With revenue sharing about to take hold in college athletics, it’s not an easy time to go on a spending spree.
But under the leadership of President Pam Whitten and AD Scott Dolson, that’s exactly what Indiana has done over the last six months.
It started when Indiana renewed football coach Curt Cignetti’s contract in November. IU signed him to a new eight-year contract with an average annual compensation of $8 million, as well as an additional annual $1 million retention bonus. That makes him one of the 20-highest paid coaches in college football.
Cignetti also negotiated significant raises for his entire staff. The Hoosiers have committed $11 million per year for the football program’s on-field staff and support staff, to be allocated at Cignetti’s discretion. At the time of the new deal, IU’s new staff allotment was the second-highest in college football.
And it didn’t stop there. When defensive coordinator Bryant Haines became a top target of programs like Penn State and Ohio State, Indiana renegotiated his deal again. Haines will make $2 million next season in total. Per USA Today, only nine assistants across college football reached that mark last season.
After all of that, Indiana turned its attention to the men’s basketball program.
Under Mike Woodson’s contract, he could be owed approximately $1 million per year over the next eight years, although we should find out soon if IU and Woodson agreed to a settlement.
According to multiple reports, Indiana will have to pay West Virginia approximately $6 million to buy out new head basketball coach Darian DeVries’ contract with his former school. That amount is thought to be one of the largest buyouts paid on behalf of a basketball coach to allow them to exit a deal.
DeVries’ new contract with Indiana isn’t public yet, but it is expected he will be the highest-paid basketball coach in school history, with a six-year deal reported to be in the $4-$5 million per year range. Of course if things go exceptionally well with him next year, the parties will no doubt be back at the negotiating table sooner than later.
All of this comes at a time when college athletic departments are about to face a massive new expense.
Indiana is expected to begin sharing $20.5 million per year of its revenue with IU athletes in 2025-26. That is the full amount anticipated to be allowed by the NCAA, and it represents a roughly 15% increase in expenses over recent IU Athletics norms. IU Athletics has reduced staff and examined other cost-cutting measures to be ready.
But Indiana can invest in athletics with some degree of confidence under the Big Ten’s new media rights deal signed in 2022. Incremental revenue from that deal, which schools are now beginning to fully receive, should come close to, if not fully offset or even exceed the cost of revenue sharing. It was the deal that Cignetti said made the Big Ten a very attractive conference when he was a coveted coach in 2023.
With the Big Ten functioning as a Power-2 league now with the SEC, success on the field/court will mean more revenue.
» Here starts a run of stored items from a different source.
/-- The value in a frame's data, and the data with a value placed in it. -/
def signalGet (ps : List Nat) (bs : List Byte) : Nat :=
  (ps.zipIdx.map (fun p => if (leAt bs (p.1 / 8) 1).testBit (p.1 % 8) then 2 ^ p.2 else 0)).sum
def signalPut (ps : List Nat) (v : Nat) (bs : List Byte) : List Byte :=
  ps.zipIdx.foldl (fun (b : List Byte) p =>
    let old := leAt b (p.1 / 8) 1
    let cleared := old - (if old.testBit (p.1 % 8) then 2 ^ (p.1 % 8) else 0)
    overwrite b (p.1 / 8) [byte (cleared + (if v.testBit p.2 then 2 ^ (p.1 % 8) else 0))]) bs

/-- A rule's state, and the state with it replaced. -/
def State.sig (s : State) (k : Nat) : SigState := Sparse.get (fun _ => {}) s.gwy.sig k
def State.setSig (s : State) (k : Nat) (v : SigState) : State := { s with gwy := { s.gwy with sig := Sparse.put (fun _ => {}) s.gwy.sig k v } }

/-- A target frame, and the state with it replaced. -/
def State.target (s : State) (k : Nat) : TargetState := Sparse.get (fun _ => {}) s.gwy.tgt k
def State.setTarget (s : State) (k : Nat) (v : TargetState) : State :=
  { s with gwy := { s.gwy with tgt := Sparse.put (fun _ => {}) s.gwy.tgt k v } }

/-- Bytes of a target frame in force: INIT until a signal arrives (R375). -/
def State.targetBytes (s : State) (k : Nat) (b : List Byte) : List Byte :=
  if (s.target k).started then (s.target k).bytes else slice b 0x10 (leAt b 4 2)

/-- The CAN frame of a target frame: classical up to 8 bytes, else FD, else XL. -/
def targetFrame (bs : List Byte) : CanFrame :=
  { data := bs, fdf := decide (8 < bs.length) && decide (bs.length ≤ 64), brs := decide (8 < bs.length) && decide (bs.length ≤ 64),
    xlf := decide (64 < bs.length) }

/-- The bytes of a CAN target frame go into its object; with `request` it is sent (R376). -/
def State.writeTarget (s : State) (k : Nat) (b : List Byte) (request : Bool) : State :=
  let n := leAt b 1 1
  let o := leAt b 2 2
  let f := targetFrame (s.targetBytes k b)
  if request then s.sendObj n o f
  else
    let q := (s.chan n).obj o
    s.setObj n o { q with held := { q.held with frame := { f with ide := q.ide, id := q.id } } }

/-- A target frame's bytes may have changed: they are written, held while the object's TXRQ is 1, and sent when asked (R376). -/
def State.refreshTarget (s : State) (k : Nat) (touched request : Bool) : State :=
  match gwyRec s.recs 3 k with
  | none => s
  | some b =>
    if leAt b 0 1 = 2 then s.writeMvbPort (leAt b 1 1) (leAt b 2 2) (s.targetBytes k b)
    else if s.objBit (leAt b 1 1) 0x40 (leAt b 2 2) then
      if !touched then s
      else if (s.target k).heldBytes then s.bump .gwy 0x430
      else s.setTarget k { s.target k with heldBytes := true }
    else if touched || request then s.writeTarget k b request
    else s

/-- The target frame that owns an object or an MVB port (R375). -/
def targetOf (rs : List Rec) (kind ch index : Nat) : Option Nat :=
  ((regionRecs rs 0x0D).find? (fun r => r.key / 2 ^ 28 == 3 && (leAt r.body 0 1 == kind && (leAt r.body 1 1 == ch && leAt r.body 2 2 == index)))).map
    (fun r => r.key % 65536)

/-- An object's request has ended: bytes held for it are written and requested again (R376). -/
def State.targetSent (s : State) (n o : Nat) : State :=
  match targetOf s.recs 1 n o with
  | none => s
  | some k =>
    if (s.target k).heldBytes then
      match gwyRec s.recs 3 k with
      | none => s
      | some b => (s.setTarget k { s.target k with heldBytes := false }).writeTarget k b true
    else s

/-- Puts a value into a rule's target bytes. -/
def State.placeSignal (s : State) (r : List Byte) (v : Int) : State :=
  let k := leAt r 0xE 2
  match gwyRec s.recs 3 k with
  | none => s
  | some b =>
    let ps := signalBits ((leAt r 2 1).testBit 2) (leAt r 0xA 2) (leAt r 0xC 1)
    s.setTarget k { s.target k with bytes := signalPut ps (twos 64 v) (s.targetBytes k b), started := true }

/-- MIN, MAX or DEFAULT of a rule: signed when SIGNED (R374). -/
def signalLimit (r : List Byte) (off : Nat) : Int := if (leAt r 2 1).testBit 3 then signed 64 (leAt r off 8) else (leAt r off 8 : Int)

/-- One rule takes a valid update of its source (R374): the state, and whether the value was accepted. -/
def State.signalUpdate (s : State) (k : Nat) (r : List Byte) (data : List Byte) : State × Bool :=
  let fl := leAt r 2 1
  let len := leAt r 0xC 1
  let ps := signalBits (fl.testBit 1) (leAt r 8 2) len
  let raw := signalGet ps data
  let v : Int := if fl.testBit 3 then signed len raw else raw
  let g := s.sig k
  let fits := ps.all (fun p => decide (p < 8 * data.length))
  if fits && (signalLimit r 0x10 ≤ v && v ≤ signalLimit r 0x18) then
    let dirty := if s.tdm.dirtyGw.contains k then s.tdm.dirtyGw else s.tdm.dirtyGw ++ [k]
    let s1 := { s with tdm := { s.tdm with dirtyGw := dirty } }
    (((s1.setSig k ⟨.fresh, v, s.nowNs, false⟩).placeSignal r v).bump .gwy 0x418, true)
  else
    let s1 := (s.bump .gwy 0x420).gwyErr 6
    if fl.testBit 4 then (s1.setSig k { g with kind := .outOfRange, at_ := s.nowNs, silent := false }, false)
    else ((s1.setSig k ⟨.outOfRange, signalLimit r 0x20, s.nowNs, false⟩).placeSignal r (signalLimit r 0x20), false)

/-- The records of a type, by index ascending. -/
def gwyRecs (rs : List Rec) (type : Nat) : List (Nat × List Byte) :=
  sortBy (fun (a b : Nat × List Byte) => decide (a.1 ≤ b.1))
    (((regionRecs rs 0x0D).filter (fun r => r.key / 2 ^ 28 == type)).map (fun r => (r.key % 65536, r.body)))

/-- Does an offer update signal sources: a frame, or process data of a sink port (R374)? -/
def State.feedsSignals (s : State) (o : Offer) : Bool :=
  match o.item with
  | .can _ => true
  | .process fcode a _ => mvbIsSink (s.mvbPortCfg o.ch a) && field (s.mvbPortCfg o.ch a) 26 24 == fcode
  | .message _ _ => false

/-- All signal rules of a source frame are applied, then their target frames ask for transmission (R376). -/
def State.signalRules (s : State) (o : Offer) : State :=
  let mine := if s.feedsSignals o then (gwyRecs s.recs 2).filter (fun r =>
    (leAt r.2 2 1).testBit 0 && (leAt r.2 0 1 == o.kind && (leAt r.2 1 1 == o.ch && leAt r.2 4 4 == offerId o))) else []
  let step := fun (acc : State × List Nat) (r : Nat × List Byte) =>
    let u := acc.1.signalUpdate r.1 r.2 (offerData o)
    (u.1, if u.2 then acc.2 ++ [leAt r.2 0xE 2] else acc.2)
  let (s1, updated) := mine.foldl step (s, [])
  ((mine.map (fun r => leAt r.2 0xE 2)).eraseDups).foldl (fun (t : State) k =>
    match gwyRec s.recs 3 k with
    | none => t
    | some b =>
      let changed := s.targetBytes k b ≠ s1.targetBytes k b
      let up := updated.contains k
      t.refreshTarget k (changed || up) ((up && (leAt b 6 1).testBit 0) || (changed && (leAt b 6 1).testBit 1))) s1

/-- TIMEOUT_MS has passed without an update: DEFAULT is written (R374). -/
def State.signalTimeout (s : State) (k : Nat) : State :=
  match gwyRec s.recs 2 k with
  | none => s
  | some r =>
    let g := s.sig k
    if !(leAt r 2 1).testBit 0 || leAt r 0x28 2 = 0 || g.silent then s
    else
      let d := signalLimit r 0x20
      let t := leAt r 0xE 2
      let s1 := (((s.setSig k { g with kind := .timedOut, value := d, silent := true }).placeSignal r d).bump .gwy 0x428).gwyErr 7
      match gwyRec s.recs 3 t with
      | none => s1
      | some b =>
        let changed := s.targetBytes t b ≠ s1.targetBytes t b
        s1.refreshTarget t changed (changed && (leAt b 6 1).testBit 1)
The Big Ten had four of the 12 teams in the College Football Playoff, and four of this year’s Sweet 16 in the NCAA basketball tournament.
And of course better football has meant more ticket, concession and merchandise sales as well.
But still, under Whitten and Dolson’s leadership, IU is making aggressive moves at a time of uncertainty.
At the university level, it’s probably reasonable to at least question the prudence of such maneuvers. Along with Whitten and Dolson, the IU Board of Trustees has no doubt done just that.
But if you’re a fan of IU Athletics, it seems clear you have leadership who is giving the your teams every chance to be successful.
And that hasn’t always been the case.